KH: What inspired the formation of the American Flower Farmer Delegation? What are some issues facing domestic farmers?

KC: Domestic flower farmers face unique challenges on a variety of fronts in order to remain competitive in a market where over 80% of the flowers sold in our country are imported. It is critically important for our farms to go tell their stories, explain their unique challenges and raise the awareness of what value and economic impact the average flower farmer brings to their local communities, beyond just their beautiful flowers.

KH: You had some excitement following the end of that trip, didn’t you?

KC: Yes, our efforts really came to fruition when Representatives Lois Capps and Duncan Hunter launched the Congressional Cut Flower Caucus. That’s something we have been working on for more than a year. We’d been planting seeds – building relationships with legislators, educating them about our issues and persuading them that the American public wants to know more about their flowers’ origin, just as they do the foods they eat. We told representatives the caucus would be a great opportunity for representatives to connect with their constiuents to better understand what goes into flower farming in our country, the jobs it creates and the rewards involved with supplying local flowers to local retailers, florists and consumers. I was pretty confident that the growing interest in the “buy local” movement was going to help us, but it was still very exciting to come home knowing we’d secured a team of congressional champions dedicated to our cause.

And that’s only the beginning. The administration just used all American grown flowers in a White House state dinner with French president Francoise Hollande. Then, on April 4, the California Cut Flower Commission is donating flowers to’s annual “dream wedding.” This year, they’ve selected a couple who both were injured in the Boston Marathon bombing. It’s basically an “all-American grown wedding for an all-American couple.” I can see this trend spreading. There’s definitely a surge in interest in domestic flowers.

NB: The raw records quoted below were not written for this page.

/-- Replaces or clears the poison of the HBM sectors of a line (R390). -/
def putPoison (s : State) (a : Nat) (sectors poison : BitVec 4) : State :=
  let named := fun (n : Nat) (m : BitVec 4) => n / 4 = a / 128 && hasBit m (n % 4)
  let kept := s.hbmPoison.filter fun n => !named n sectors
  let new := ((List.range 4).filter fun i => hasBit sectors i && hasBit poison i).map (a / 128 * 4 + ·)
  { s with hbmPoison := kept ++ new, hbmCorrectable := s.hbmCorrectable.filter fun n => !named n sectors }

/-- Replaces or clears the poison of the sectors of a line of carved storage (R390). -/
def putCarvedPoison (s : State) (part o : Nat) (sectors poison : BitVec 4) : State :=
  let new := ((List.range 4).filter fun i => hasBit sectors i && hasBit poison i).flatMap fun i =>
    (List.range 4).map (16 * (o / 128) + 4 * i + ·)
  modPart s part fun p => { p with
    carvedPoison := (p.carvedPoison.filter fun w => !(w / 16 = o / 128 && hasBit sectors (w % 16 / 4))) ++ new }

/-- Correctable errors of a line of HBM are corrected and written back (R390). -/
def correctLine (s : State) (a : Nat) : State :=
  let n := (s.hbmCorrectable.filter fun n => n / 4 = a / 128).length
  { s with hbmCorrectable := s.hbmCorrectable.filter (fun n => n / 4 ≠ a / 128)
           cecnt := min (s.cecnt + n) 0xFFFF }

/-! ## Escalating a late translation (R458) -/

/-- The item on whose behalf a waiting request or operation is: its group, address and lane, and whether
it writes. Loads, fetches and updates of memory of a group; nothing else. -/
def requester (s : State) (id : Nat) : Option (Nat × Word × Nat × Bool) :=
  match mapFind s.requests id with
  | some r =>
    match r.reader with
    | .l1 g pc l _ => some (g, pc, l, false)
    | .noAlloc g pc l => some (g, pc, l, false)
    | .irrev g pc l _ => some (g, pc, l, false)
    | .fetch (some (g, pc, l)) => some (g, pc, l, false)
    | _ => none
  | none =>
    match mapFind s.pubs id with
    | some p =>
      match p.sender with
      | .item g op l => (opOf (grpAt s g) op).map fun o => (g, o.pc, l, p.kind.writes)
      | _ => none
    | none => none

/-- The core that a waiting request or operation comes from. -/
def requestCore (s : State) (id : Nat) : Option Nat :=
  match mapFind s.requests id with
  | some r => some r.core
  | none => (mapFind s.pubs id).map (·.core)

/-- Whether a waiting request is a hint. -/
def isHint (s : State) (id : Nat) : Bool :=
  match mapFind s.requests id with
  | some r => match r.reader with
    | .prefetch _ => true
    | .walk => true
    | .fetch none => true
    | _ => false
  | none => false

/-- Drops the hints that wait for a line (R69). -/
def dropHints (s : State) (k asid line : Nat) : State :=
  ((waitersOf s k asid line).filter (isHint s)).foldl (fun s id =>
    match mapFind s.requests id with
    | some r =>
      let s := { s with requests := mapErase s.requests id }
      let s := modSlice s k fun sl => { sl with waiting := sl.waiting.filter (· ≠ id) }
      dropHint s r.core r.lid asid (line * 128) (max 1 r.hints)
    | none => s) s

/-- The translation of a miss has failed: hints are dropped; the failure is escalated for the group whose
request reached the slice first, or with CORE = 7, and what waits goes on waiting. R458 does not say whose mailbox
slots take a record with CORE = 7: here those of the core that sent the waiting request, or of the first core of the
slice's cluster (DESIGN CHOICE, log entry 65). -/
def failMiss (s : State) (k asid line : Nat) (code : CauseCode) : State :=
  let lid := ((findMiss (sliceAt s k) asid line).map (·.lid)).getD 0
  let hinted := (waitersOf s k asid line).any (isHint s)
  let s := dropHints s k asid line
  let va : Word := BitVec.ofNat 64 (line * 128)
  let page := pageOf (line * 128)
  let wb := (findL2 (sliceAt s k) asid line).isSome
  match waitersOf s k asid line with
  | [] =>
    let core := k * Config.coresPerCluster
    if hinted && !wb then
      let s := dropMiss s k asid line
      if code = .placement then escalateFree s core 0x80 code.num asid va .nobody else s
    else
      escalateFree (modMiss s k asid line fun m => { m with failed := code.num })
        core 0x80 code.num asid va (.request none k asid page lid)
  | id :: _ =>
    let s := modMiss s k asid line fun m => { m with failed := code.num }
    match requester s id with
    | some (gid, pc, lane, wr) =>
      let g := grpAt s gid
      let r : MboxRec :=
        { kind := 0x80, cause := code.num, orig := 0, slot := g.slot, quarter := g.quarter
          core := g.core % Config.coresPerCluster, asid := asid, w1 := pc, w2 := va
          w3 := ({ code := code, lane := lane, wr := wr } : Cause).xstat.setWidth 64 }
      postEscalation (countCause s lid code) g.core r (.request (some gid) k asid page lid)
    | none =>
      escalateFree s ((requestCore s id).getD (k * Config.coresPerCluster)) 0x80 code.num asid va
        (.request none k asid page lid)

/-! ## Translation (R56 to R62) -/

/-- Whether all that waits for a line is fetches. -/
def onlyFetches (s : State) (k asid line : Nat) : Bool :=
  let ws := waitersOf s k asid line
  !ws.isEmpty && ws.all fun id => match mapFind s.requests id with
    | some r => r.reader.isFetch
    | none => false

/-- Whether an entry lets a miss proceed: W for a write, R for a read, X for fetches. -/
def entryAllows (s : State) (k asid line e : Nat) (write : Bool) : Bool :=
  if write then pteW e else pteR e || (pteX e && onlyFetches s k asid line)

/-- The physical address that an entry gives a line. -/
def entryPaOf (t : TlbEntry) (line : Nat) : Nat :=
  pteFrame t.entry.toNat * 65536 + line * 128 % (if t.large then 2 ^ 28 else 65536)

/-- A miss takes its translation; one for the write mark of a line that is held ends so (R61). -/
def resolveMiss (s : State) (k asid line : Nat) (t : TlbEntry) : State :=
  let e := t.entry.toNat
  let wok := pteW e && pteD e
  match findMiss (sliceAt s k) asid line with
  | none => s
  | some m =>
    if !entryAllows s k asid line e m.write then failMiss s k asid line .lease
    else if m.walkOnly then dropMiss s k asid line
    else if m.nofill && (findL2 (sliceAt s k) asid line).isSome then
      let s := modLine s k asid line fun x => { x with wok := wok, pa := entryPaOf t line }
      dropMiss s k asid line
    else modMiss s k asid line fun m =>
      { m with pa := some (entryPaOf t line), lc := pteLc e, wok := wok, place := ptePlace e
               sa := ptePlace e = 2 && pteSa e }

KH: For the inexperienced, what does lobbying entail?

KC: We visited the offices of our members of Congress (who have farmers in their district) and encouraged them to support the interests of American farmers. We explained the challenges our farmers face in the marketplace, and gave information about the value of buying locally grown flowers and the opportunities the domestic flower industry presents for the U.S. economy.

Establishing personal relationships is critical, like it is in business. People are more prone to listen if they feel like they know you, and that’s what you need to educate and build awareness.

We left offices with cut flowers from many farms so they could see the breadth and depth of what we grow. They also received profiles of the individual farms and statistics about the economic impact our farms have. In part, we wanted them to have background, but it was also important that they have something to remember us by.

KH: And then you turned right back around for the Society of American Florists’ Congressional Action Days, right? Why was it worth visiting Capitol Hill again?

KC: There was a little more than week in between. SAF’s Congressional Action Days represent the industry’s broader agenda, which we support. Some of the things they bring to the Hill during CAD, like immigration reform, are issues that we [California farmers] can really weigh in on, and help bring to life for our industry colleagues when they meet with their own representatives. CAD’s a collaborative effort and I think it’s important to contribute.

There’s no doubt that getting things done in D.C. involves a long game strategy. It takes time to build relationships and create understanding. You can’t expect to move mountains in one trip. You chip away a little at a time, building opportunities slowly. Relationships really are key. Even when you’re home, lobbying should continue. We always invite representatives and their staffs to tour flower farms when they’re back in California. Seeing the actual facilities and the people who grow their flowers makes them all the more appreciative of what goes into being an American flower farmer.

Plus, it gave me another opportunity to pull out my winter coat!